* What the task asks *
Could you copy every line in the listing below that has the word "management"?

* Material provided *
-- ==== Sys2Proof/Machine/PartsIo.lean ====
section
/-! DEFINITION. Machine/PartsIo.lean: the state of host ports, management, network time and the fabric (spec/14,
spec/15), and what has left the device. -/

namespace Sys2Proof.Machine

/-- The time base (R431): seconds, nanoseconds, and 48 bits below (the 16-bit fraction and 32 hidden bits). -/
structure TimeBase where
  sec : BitVec 48
  ns : Nat
  sub : BitVec 48
  deriving DecidableEq, Repr

/-- TIM (spec/14 R431 to R439). -/
structure Tim where
  base : TimeBase
  latched : TimeBase             -- what TIM_NOW1 to TIM_NOW3 return (R432)
  lockRun : Nat                  -- consecutive offsets below LOCK_THR (R435)
  mpdValid : Bool                -- MPD holds a filtered sample
  lastOfs : Nat                  -- the model's clock when an offset was last accepted (R435)
  offsets : List Int             -- offsets on their way to the servo (R433)
  sync : Option PtpMsg           -- a two-step Sync that waits for its Follow_Up
  lastSync : Option (Tick × Tick) -- t1 (corrected) and t2 of the last complete Sync, for the delay sample
  delaySent : Option (BitVec 16 × Tick) -- sequence and departure of the outstanding delay request
  pdelayResp : Option PtpMsg     -- a two-step Pdelay_Resp that waits for its follow-up
  deriving DecidableEq, Repr

/-- A management request in the queue of 16 (R422, R429): where it came from and its words; `badLen` when the datagram
length does not match N. -/
structure MgmtReq where
  iface : Nat
  mac : BitVec 48
  ip : Word
  port : BitVec 16
  words : List DWord
  badLen : Bool
  deriving DecidableEq, Repr

/-- An open session (R424 to R426). -/
structure Session where
  id : BitVec 16
  ip : Word
  port : BitVec 16
  perm : DWord
  life : Nat
  lastRid : Option Word
  reply : List DWord
  openedAt : Nat                 -- the model's clock at its OPEN (R425)
  usedAt : Nat                   -- and at its last request
  deriving DecidableEq, Repr

/-- A nonce (R424). -/
structure Nonce where
  ip : Word
  port : BitVec 16
  value : DWord
  since : Nat                    -- the model's clock at its CHALLENGE
  deriving DecidableEq, Repr

/-- A received message that has passed the checks of R414 and waits to be answered. -/
inductive RxMsg where
  | arp (sha : BitVec 48) (spa : Word)
  | icmp (mac : BitVec 48) (ip : Word) (body : List Byte)
  deriving DecidableEq, Repr

/-- A timed-launch entry (R440): TIME, offset in the frame memory in bytes, length, sub-link and TSCAP. -/
structure CqEntry where
  time : Tick
  ofs : Nat
  len : Nat
  sub : Nat
  tscap : Bool
  deriving DecidableEq, Repr

/-- One interface (R408 to R421). -/
structure HostIf where
  ipId : BitVec 16               -- IPv4 identification (R412)
  icmpCount : Nat                -- echo requests answered in the current second (R421)
  icmpSince : Nat                -- start of that second, model clock
  lastCq : Bool                  -- the last frame came from a cue queue (R416)
  lastJob : Bool                 -- the last BULK frame came from the job-stream queue (R416)
  rx : List RxMsg
  tx : List (List Byte)          -- ARP, ICMP, management and PTP frames ready to leave (rank 3)
  downAt : Nat                   -- the model's clock when it last went down (R418)
  deriving DecidableEq, Repr

/-- HST (spec/14). -/
structure Hst where
  ifs : List HostIf              -- 16
  cueQ : List Record
  routineQ : List Record
  bulkQ : List Record
  jobQ : List Record
  jobWait : List Record          -- job-stream records that wait for room in the queue of 256 (R420)
  flushRoutine : Bool            -- FLUSH has run out for the ROUTINE frame (R417)
  flushBulk : Bool
  flushJob : Bool
  dseq : List Word               -- per class (R413)
  mq : List MgmtReq              -- the queue of 16 (R429)
  sessions : List (Option Session) -- 4
  sessCount : BitVec 16          -- the counter of R424
  nonces : List Nonce
  opens : List MgmtReq           -- OPENs under verification (R424)
  cq : List (List CqEntry)       -- 4 cue queues of 64 (R440)
  cqDue : List Bool              -- the head of queue k has reached its time and waits to leave (R441)
  cqLate : List Bool             -- the head was past its time when it reached the head (R442)
  deriving DecidableEq, Repr

/-- Fabric port states (R453), with the codes of FAB_PSTATf.STATE. -/
inductive FabSt where
  | off | link | hello | up | low
  deriving DecidableEq, Repr

/-- What a packet carries while it waits to leave: words, or a record whose SRC is written at departure (R63). -/
inductive Body where
  | words (ws : List DWord)
  | record (r : Record)
  deriving DecidableEq, Repr

/-- A packet in an output queue. -/
structure OutPkt where
  dst : FabAddr
  vc : Nat
  ptype : Nat
  body : Body
  deriving DecidableEq, Repr

/-- A packet in the replay buffer (R450). -/
structure Sent where
  lseq : BitVec 13
  pkt : Packet
  resent : Nat
  deriving DecidableEq, Repr

/-- What a neighbour's last HELLO said (R454, R455). -/
structure Hello where
  hops : Nat
  root : DWord
  serial : DWord
  addr : FabAddr
  port : Nat
  parent : Bool
  deriving DecidableEq, Repr

/-- A REPORT as a device holds it (R454, R455). -/
structure Report where
  serial : DWord
  addr : FabAddr                 -- the sender's address, 0 when it has none
  sinkEl : Bool
  x0 : BitVec 40
  nbrs : List DWord
  deriving DecidableEq, Repr

/-- A device entry of the map (R454); the serial is known from the ASSIGN that gave the address. -/
structure MapDev where
  addr : FabAddr
  sinkEl : Bool
  x0 : BitVec 40
  deriving DecidableEq, Repr

/-- A link entry of the map (R454). -/
structure MapLink where
  a : FabAddr
  pa : Nat
  b : FabAddr
  pb : Nat
  deriving DecidableEq, Repr

/-- One fabric port (R450, R453). -/
structure FabPort where
  outq : List (List OutPkt)      -- one queue for each VC
  lastJob : Bool                 -- the previous packet of VC 4 was a JOB packet (R449)
  credits : List Nat             -- credits held, per VC
  replay : List Sent             -- unacknowledged packets, oldest first
  lseq : BitVec 13               -- LSEQ of the next packet
  expect : BitVec 13             -- next LSEQ expected
  naked : Bool                   -- a NAK is out and the expected packet has not come
  unacked : Nat                  -- packets received in order since the last ACK sent
  replays : Nat                  -- replays since a new packet was acknowledged
  rx : List Packet               -- received packets for this device, oldest first
  lstates : Nat                  -- LSTATE blocks received in HELLO
  hello : Option Hello
  t1 : Tick                      -- times of the exchange with the tree parent (R463)
  t2 : Tick
  t3 : Tick
  tseq : BitVec 6
  ackAt : Nat                    -- the model's clock from which 1 µs without an ACK counts (R450)
  deriving DecidableEq, Repr

/-- FAB (spec/15). -/
structure Fab where
  ports : List FabPort           -- 6
  bestRoot : DWord
  hops : Nat
  parent : Option Nat            -- parent port of the election
  settled : Bool
  reports : List Report          -- reports held by the root, or relayed
  serials : List (DWord × FabAddr) -- addresses by serial, from the ASSIGNs
  devs : List MapDev
  links : List MapLink
  rootAddr : FabAddr
  seen : List (FabAddr × Nat)    -- flood keys already forwarded (R455)
  floodSeq : BitVec 16           -- this device's next flood sequence
  treePort : Option Nat          -- port to the tree parent (R457)
  treePath : List FabAddr        -- tree path to the root, to tell whether it changed (R459)
  syncSeq : BitVec 6
  electAt : Nat                  -- the model's clock when the best root or HOPS last changed (R455)
  wake : Bool                    -- the accepted level of FAB_WAKE (R446)
  deriving DecidableEq, Repr

/-- The PTP messages that the device sends (R437). -/
inductive PtpKind where
  | delayReq | pdelayReq | pdelayResp | pdelayRespFollowUp
  deriving DecidableEq, Repr

/-- What leaves the device, in order. The list of State.wire only grows: it is the model's record of the outputs the
spec describes, and no input of any meaning (notes/assumptions/5). -/
inductive Emission where
  | camBlock (port : Nat) (typ : Nat) (payload : Nat)        -- a back-channel block (R82 to R85, R91)
  | fabPacket (port : Nat) (lseq : BitVec 13) (p : Packet)   -- SOP, data and EOP (R447)
  | fabAck (port : Nat) (lseq : BitVec 13) (nak : Bool)
  | fabCredit (port : Nat) (vc : Nat) (n : Nat)
  | fabLstate (port : Nat) (addr : FabAddr)
  | fabTime (port : Nat) (kind : Nat) (seq : BitVec 6) (t : BitVec 48)
  | laneBlock (lane : Nat) (typ : Nat) (payload : Nat)       -- KEEP and WAKE (R401)
  | fabWake                                                  -- FAB_WAKE driven for 10 µs (R446)
  | hostFrame (iface : Nat) (bytes : List Byte)              -- the frame before its FCS
  | ptpMessage (iface : Nat) (kind : PtpKind) (seq : BitVec 16) (stamp : Tick) (corr : Int)
  | eventPin (pin : Nat) (level : Bool)
  | qout (k : Nat) (pos : Nat) (z : Bool)                    -- a step of an emulated output (R289)
  | markLine (port : Nat) (sd : List (List Bool))            -- a line's dot data: SD0 to SD7, bits in the order shifted (R294)
  | markPin (port : Nat) (latch strobe : Bool)
  | dramCommand (sc : Nat) (what : Nat) (addr : Nat)         -- a command of a DRAM slot (R366)
  deriving DecidableEq, Repr

/-- What a lane holds beside its registers (spec/13): the rate it runs at, its equaliser settings, the validity of the
last blocks (R76, R401), and the running bit-error window. -/
structure Lane where
  eighth : Bool
  ctle : Nat
  gain : Nat
  dfe : List Byte                -- taps 1 to 10
  blocks : List Bool             -- validity of the last 64 blocks, oldest first
  window : Bool                  -- a bit-error window runs (R406)
  marker : Option (Nat × Nat)    -- sequence and block position of the last ALIGN (R74)
  missed : Nat                   -- ALIGN blocks missed in a row (R76)
  lostAt : Nat                   -- clock, plus 1, of the last entry into retraining (R395)
  stepAt : Nat                   -- clock, plus 1, of the last step of background adaptation (R398)
  deriving DecidableEq, Repr

/-- LNE (spec/13). -/
structure Lne where
  lanes : List Lane              -- 104
  refBad : List Nat              -- consecutive bad windows of REFCLK_CAM and REFCLK_HOST (R391)
  refGood : List Nat             -- consecutive good windows
  deriving DecidableEq, Repr

/-- A line tag (R14), with the revolution counters that OBJ keeps beside it (R252). -/
structure Tag where
  line : LineNo
  y : YPos
  yNext : YPos                   -- the cue point that follows it on the grid, rounded (R100)
  phases : List Phase            -- ENC1 to ENC7
  rflt : Nat                     -- roller fault flags, bit r-1
  revs : List (BitVec 16)        -- revolution counters of ENC1 to ENC7
  deriving DecidableEq, Repr

/-- One encoder channel (R266 to R269, R281 to R283). -/
structure EncCh where
  a : Bool                       -- filtered levels (R266)
  b : Bool
  z : Bool
  illegal : List Nat             -- sample times of the latest illegal transitions, newest first
  wires : Nat                    -- pairs in wire fault: bit 0 A, 1 B, 2 Z
  count : Nat                    -- roller count modulo CPR
  tz : Option Nat                -- time of the last accepted index, model clock
  period : Option Nat            -- the last valid period T
  good : Nat                     -- consecutive accepted indexes with a valid interval
  late : Bool                    -- R283: the index is overdue
  dirty : Nat                    -- sample time of the last illegal transition or end of a wire fault (R273, R283)
  deriving DecidableEq, Repr

/-- One emulated output (R289 to R292). -/
structure Emu where
  acc : Int
  owed : Int
  pos : Int                      -- output position
  lastStep : Option Nat          -- model clock of the last step
  mono : Bool                    -- POS_EMU_CTLk.MONO and ZDIV as the last input count took them
  zdiv : Nat
  deriving DecidableEq, Repr

/-- A POS_UNCERTAIN span after skipped cue points (R278). -/
structure SkipSpan where
  l0 : LineNo
  y0 : YPos
  l1 : LineNo
  y1 : YPos
  deriving DecidableEq, Repr

/-- POS (spec/09). -/
structure Pos where
  c : BitVec 40
  p : BitVec 72
  h : BitVec 72
  q : BitVec 72
  nextLine : LineNo
  zref : BitVec 40
  zv : Bool                      -- a Z has set ZREF0 since LOAD (R274)
  chans : List EncCh             -- ENC0 to ENC7
  emus : List Emu                -- 2
  lastCue : Option Nat           -- model clock of the last cue (R277)
  lastCueY : YPos                -- Ycue of the last cue
  skipped : Bool                 -- a cue point was skipped since the last cue
  skip : Option SkipSpan         -- the open span of R278
  unc : Option (LineNo × YPos)   -- first line cued since the entry of the fault, once there is one (R273)
  uncEnding : Bool               -- the fault has ended; the span closes before the next strip boundary
  faultLine : Bool               -- an encoder fault has begun and no line has been cued since
  clean : Bool                   -- 65,536 clean samples have passed since the fault (R273)
  revRaised : Bool               -- REVERSE has been raised for this reversal (R279)
  lastCount : Option Nat         -- sample time of the last count
  lastDir : Bool                 -- its direction, true for backward
  tp : Option Nat                -- T_p of R285, samples
  recent : List (Nat × Bool)     -- counts of the window of v_w: sample time and direction
  tags : List Tag                -- the newest 1,024 tags, newest first
  firstTag : Option Tag          -- tag of the first cue after LOAD (R156)
  zAfterWake : Bool              -- an ENC0 Z has come since the wake (R509)
  deriving DecidableEq, Repr

end Sys2Proof.Machine
end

* Response box *
/-! DEFINITION. Machine/PartsIo.lean: the state of host ports, management, network time and the fabric (spec/14,
/-- A management request in the queue of 16 (R422, R429): where it came from and its words; `badLen` when the datagram
  tx : List (List Byte)          -- ARP, ICMP, management and PTP frames ready to leave (rank 3)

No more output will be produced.